WHAT IS EXPECTED =
Exactly the lines from the start of the data below through the line containing "s.qpriv := rfl" must be returned, and no others.

/---

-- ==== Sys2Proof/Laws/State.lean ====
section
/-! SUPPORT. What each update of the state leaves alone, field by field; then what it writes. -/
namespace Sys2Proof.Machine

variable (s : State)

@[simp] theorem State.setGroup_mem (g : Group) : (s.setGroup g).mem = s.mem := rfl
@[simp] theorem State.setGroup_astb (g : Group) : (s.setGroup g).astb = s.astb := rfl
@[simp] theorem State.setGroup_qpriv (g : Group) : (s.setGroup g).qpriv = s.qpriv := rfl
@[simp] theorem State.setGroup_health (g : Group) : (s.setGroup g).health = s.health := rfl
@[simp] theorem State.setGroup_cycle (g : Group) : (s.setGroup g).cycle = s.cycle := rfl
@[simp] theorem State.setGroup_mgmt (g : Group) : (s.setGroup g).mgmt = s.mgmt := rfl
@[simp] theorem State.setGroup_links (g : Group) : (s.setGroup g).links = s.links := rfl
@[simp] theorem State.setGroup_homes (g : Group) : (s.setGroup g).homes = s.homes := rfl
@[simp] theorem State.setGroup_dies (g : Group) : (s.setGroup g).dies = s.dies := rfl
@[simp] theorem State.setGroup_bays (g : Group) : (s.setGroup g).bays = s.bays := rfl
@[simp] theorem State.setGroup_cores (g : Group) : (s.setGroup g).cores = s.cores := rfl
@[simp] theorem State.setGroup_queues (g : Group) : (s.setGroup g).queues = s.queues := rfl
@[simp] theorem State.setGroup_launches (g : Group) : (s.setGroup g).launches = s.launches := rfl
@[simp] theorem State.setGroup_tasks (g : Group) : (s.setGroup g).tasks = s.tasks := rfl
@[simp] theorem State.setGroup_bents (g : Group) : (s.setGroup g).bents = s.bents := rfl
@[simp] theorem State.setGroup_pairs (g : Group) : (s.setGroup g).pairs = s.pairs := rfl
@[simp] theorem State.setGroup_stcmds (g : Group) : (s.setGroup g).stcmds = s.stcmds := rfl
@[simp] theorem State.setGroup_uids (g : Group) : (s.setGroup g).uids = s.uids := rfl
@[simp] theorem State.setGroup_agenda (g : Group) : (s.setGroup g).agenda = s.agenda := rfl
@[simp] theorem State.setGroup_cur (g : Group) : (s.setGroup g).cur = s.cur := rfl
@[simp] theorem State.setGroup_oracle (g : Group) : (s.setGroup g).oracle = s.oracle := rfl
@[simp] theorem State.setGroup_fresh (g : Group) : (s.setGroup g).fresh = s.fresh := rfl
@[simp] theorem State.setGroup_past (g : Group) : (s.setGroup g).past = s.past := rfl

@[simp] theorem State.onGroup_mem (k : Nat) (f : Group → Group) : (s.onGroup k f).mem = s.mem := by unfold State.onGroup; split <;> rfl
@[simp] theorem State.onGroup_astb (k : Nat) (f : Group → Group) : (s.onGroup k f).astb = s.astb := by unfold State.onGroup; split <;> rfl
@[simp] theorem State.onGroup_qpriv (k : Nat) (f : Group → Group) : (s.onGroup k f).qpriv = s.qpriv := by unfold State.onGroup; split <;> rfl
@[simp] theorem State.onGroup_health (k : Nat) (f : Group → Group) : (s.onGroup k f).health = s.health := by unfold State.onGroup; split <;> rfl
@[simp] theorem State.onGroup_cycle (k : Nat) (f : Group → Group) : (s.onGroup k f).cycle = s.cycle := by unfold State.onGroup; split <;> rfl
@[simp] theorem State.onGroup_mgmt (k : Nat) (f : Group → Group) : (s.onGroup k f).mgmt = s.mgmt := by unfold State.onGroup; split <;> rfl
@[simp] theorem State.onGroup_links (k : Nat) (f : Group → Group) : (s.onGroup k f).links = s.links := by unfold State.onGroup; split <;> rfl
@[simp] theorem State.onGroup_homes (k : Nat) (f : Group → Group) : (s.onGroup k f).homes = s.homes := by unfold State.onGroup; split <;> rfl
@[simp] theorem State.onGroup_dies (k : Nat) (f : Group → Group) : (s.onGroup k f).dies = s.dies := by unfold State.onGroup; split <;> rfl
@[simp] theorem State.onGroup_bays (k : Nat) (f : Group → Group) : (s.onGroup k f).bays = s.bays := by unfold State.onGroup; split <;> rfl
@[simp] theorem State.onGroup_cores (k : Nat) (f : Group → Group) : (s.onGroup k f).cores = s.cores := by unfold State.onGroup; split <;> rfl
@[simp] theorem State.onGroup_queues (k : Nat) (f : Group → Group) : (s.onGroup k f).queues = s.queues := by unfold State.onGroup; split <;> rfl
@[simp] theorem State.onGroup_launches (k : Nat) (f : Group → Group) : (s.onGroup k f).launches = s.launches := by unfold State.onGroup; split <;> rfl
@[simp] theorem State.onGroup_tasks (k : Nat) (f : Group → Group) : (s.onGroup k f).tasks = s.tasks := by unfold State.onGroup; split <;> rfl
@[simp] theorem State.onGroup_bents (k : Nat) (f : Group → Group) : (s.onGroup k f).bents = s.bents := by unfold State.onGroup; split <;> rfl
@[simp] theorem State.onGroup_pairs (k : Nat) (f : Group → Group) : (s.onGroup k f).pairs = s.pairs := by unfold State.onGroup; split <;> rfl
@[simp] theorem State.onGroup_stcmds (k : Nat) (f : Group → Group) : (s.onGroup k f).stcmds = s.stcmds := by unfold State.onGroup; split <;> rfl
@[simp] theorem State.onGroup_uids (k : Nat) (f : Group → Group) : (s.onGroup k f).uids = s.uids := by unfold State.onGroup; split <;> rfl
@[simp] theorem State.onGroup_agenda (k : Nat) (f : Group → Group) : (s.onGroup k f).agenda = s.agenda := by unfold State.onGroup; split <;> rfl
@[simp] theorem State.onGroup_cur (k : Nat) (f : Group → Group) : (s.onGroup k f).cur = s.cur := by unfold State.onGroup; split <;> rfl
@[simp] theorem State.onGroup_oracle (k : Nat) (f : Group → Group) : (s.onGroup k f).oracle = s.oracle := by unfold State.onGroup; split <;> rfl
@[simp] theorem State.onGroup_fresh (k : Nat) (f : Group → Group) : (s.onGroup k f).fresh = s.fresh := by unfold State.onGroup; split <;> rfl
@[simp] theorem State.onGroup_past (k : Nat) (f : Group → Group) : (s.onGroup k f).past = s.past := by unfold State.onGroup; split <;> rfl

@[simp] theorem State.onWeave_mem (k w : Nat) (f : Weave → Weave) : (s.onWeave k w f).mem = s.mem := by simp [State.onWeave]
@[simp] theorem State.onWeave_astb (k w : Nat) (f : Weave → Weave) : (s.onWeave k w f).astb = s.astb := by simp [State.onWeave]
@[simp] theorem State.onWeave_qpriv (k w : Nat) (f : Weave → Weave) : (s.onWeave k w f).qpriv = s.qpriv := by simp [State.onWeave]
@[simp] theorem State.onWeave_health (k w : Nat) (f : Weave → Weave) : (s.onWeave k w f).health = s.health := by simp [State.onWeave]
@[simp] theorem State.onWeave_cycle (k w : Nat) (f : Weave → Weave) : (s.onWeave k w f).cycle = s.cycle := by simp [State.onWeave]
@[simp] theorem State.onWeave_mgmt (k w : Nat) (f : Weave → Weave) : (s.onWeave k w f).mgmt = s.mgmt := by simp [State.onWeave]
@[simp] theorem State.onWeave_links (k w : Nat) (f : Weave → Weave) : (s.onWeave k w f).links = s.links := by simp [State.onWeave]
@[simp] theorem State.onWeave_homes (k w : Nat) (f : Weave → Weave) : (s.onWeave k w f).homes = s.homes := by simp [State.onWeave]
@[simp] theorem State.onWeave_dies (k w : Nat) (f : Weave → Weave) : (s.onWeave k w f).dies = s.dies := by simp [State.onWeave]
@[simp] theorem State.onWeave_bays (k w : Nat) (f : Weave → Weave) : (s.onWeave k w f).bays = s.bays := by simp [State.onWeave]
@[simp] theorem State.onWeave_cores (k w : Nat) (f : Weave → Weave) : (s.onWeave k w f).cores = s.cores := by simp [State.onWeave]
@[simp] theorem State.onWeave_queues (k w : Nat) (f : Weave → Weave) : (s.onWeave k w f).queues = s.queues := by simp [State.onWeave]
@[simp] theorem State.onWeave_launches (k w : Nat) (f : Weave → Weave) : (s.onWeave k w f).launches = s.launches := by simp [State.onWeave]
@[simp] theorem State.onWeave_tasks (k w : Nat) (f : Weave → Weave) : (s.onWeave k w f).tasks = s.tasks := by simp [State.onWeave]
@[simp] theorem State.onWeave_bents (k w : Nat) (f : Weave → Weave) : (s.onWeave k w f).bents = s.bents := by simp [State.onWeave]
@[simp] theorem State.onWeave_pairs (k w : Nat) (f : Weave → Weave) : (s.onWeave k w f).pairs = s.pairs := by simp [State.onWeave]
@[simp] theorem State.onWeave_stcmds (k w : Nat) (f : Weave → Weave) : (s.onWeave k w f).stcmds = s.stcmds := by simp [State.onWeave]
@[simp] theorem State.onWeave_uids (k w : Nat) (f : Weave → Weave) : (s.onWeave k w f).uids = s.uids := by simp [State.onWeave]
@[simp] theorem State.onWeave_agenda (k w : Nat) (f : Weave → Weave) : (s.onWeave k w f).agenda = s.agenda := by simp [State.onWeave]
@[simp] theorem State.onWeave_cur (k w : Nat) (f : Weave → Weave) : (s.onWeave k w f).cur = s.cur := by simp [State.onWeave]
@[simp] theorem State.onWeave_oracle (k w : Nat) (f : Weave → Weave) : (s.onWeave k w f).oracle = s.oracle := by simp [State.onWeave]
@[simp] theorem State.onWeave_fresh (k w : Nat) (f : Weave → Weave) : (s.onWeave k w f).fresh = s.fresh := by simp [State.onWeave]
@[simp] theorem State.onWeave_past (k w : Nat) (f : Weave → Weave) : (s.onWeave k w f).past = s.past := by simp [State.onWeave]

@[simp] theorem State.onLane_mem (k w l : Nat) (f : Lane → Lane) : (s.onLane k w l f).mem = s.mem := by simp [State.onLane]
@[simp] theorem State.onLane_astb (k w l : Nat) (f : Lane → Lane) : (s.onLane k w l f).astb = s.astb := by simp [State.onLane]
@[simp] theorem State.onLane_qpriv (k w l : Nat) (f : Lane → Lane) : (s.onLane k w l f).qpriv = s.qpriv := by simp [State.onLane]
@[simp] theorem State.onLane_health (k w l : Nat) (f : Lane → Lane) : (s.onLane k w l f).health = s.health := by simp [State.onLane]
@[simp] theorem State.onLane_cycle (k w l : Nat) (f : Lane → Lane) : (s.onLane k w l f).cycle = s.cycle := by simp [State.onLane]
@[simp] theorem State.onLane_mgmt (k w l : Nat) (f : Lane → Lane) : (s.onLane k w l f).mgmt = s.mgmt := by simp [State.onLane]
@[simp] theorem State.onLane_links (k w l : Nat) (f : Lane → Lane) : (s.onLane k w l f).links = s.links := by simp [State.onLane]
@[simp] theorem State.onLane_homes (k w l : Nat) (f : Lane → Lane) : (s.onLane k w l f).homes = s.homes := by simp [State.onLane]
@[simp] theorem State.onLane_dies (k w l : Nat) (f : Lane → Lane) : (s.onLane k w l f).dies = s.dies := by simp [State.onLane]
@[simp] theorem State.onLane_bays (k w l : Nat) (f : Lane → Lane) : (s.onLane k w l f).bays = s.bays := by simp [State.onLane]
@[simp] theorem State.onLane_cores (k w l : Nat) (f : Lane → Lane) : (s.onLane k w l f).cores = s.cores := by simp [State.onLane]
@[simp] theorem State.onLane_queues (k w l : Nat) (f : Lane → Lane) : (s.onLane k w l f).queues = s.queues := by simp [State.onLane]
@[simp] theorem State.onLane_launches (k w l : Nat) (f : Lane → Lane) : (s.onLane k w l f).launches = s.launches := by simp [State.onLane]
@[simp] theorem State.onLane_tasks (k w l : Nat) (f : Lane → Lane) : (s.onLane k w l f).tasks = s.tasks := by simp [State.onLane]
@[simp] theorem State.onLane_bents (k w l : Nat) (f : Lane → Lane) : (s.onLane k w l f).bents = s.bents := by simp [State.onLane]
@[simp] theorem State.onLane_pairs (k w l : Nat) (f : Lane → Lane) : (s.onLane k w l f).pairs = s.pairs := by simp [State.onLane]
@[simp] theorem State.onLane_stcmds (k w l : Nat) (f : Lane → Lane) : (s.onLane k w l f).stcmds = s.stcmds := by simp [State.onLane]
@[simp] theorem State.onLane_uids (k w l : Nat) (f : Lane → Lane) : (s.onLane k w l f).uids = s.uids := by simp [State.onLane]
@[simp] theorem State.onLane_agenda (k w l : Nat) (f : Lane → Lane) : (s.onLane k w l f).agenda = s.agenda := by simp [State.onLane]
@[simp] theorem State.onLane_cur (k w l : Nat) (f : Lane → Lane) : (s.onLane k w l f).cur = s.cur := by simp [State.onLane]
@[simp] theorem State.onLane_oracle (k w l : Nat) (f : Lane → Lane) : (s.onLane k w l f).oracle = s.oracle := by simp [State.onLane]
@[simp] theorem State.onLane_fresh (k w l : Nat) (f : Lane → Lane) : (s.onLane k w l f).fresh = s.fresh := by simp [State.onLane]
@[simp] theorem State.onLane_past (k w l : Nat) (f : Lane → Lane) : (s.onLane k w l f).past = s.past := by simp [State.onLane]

\---

SOLUTION =
-- ==== Sys2Proof/Laws/State.lean ====
section
/-! SUPPORT. What each update of the state leaves alone, field by field; then what it writes. -/
namespace Sys2Proof.Machine

variable (s : State)

@[simp] theorem State.setGroup_mem (g : Group) : (s.setGroup g).mem = s.mem := rfl
@[simp] theorem State.setGroup_astb (g : Group) : (s.setGroup g).astb = s.astb := rfl
@[simp] theorem State.setGroup_qpriv (g : Group) : (s.setGroup g).qpriv = s.qpriv := rfl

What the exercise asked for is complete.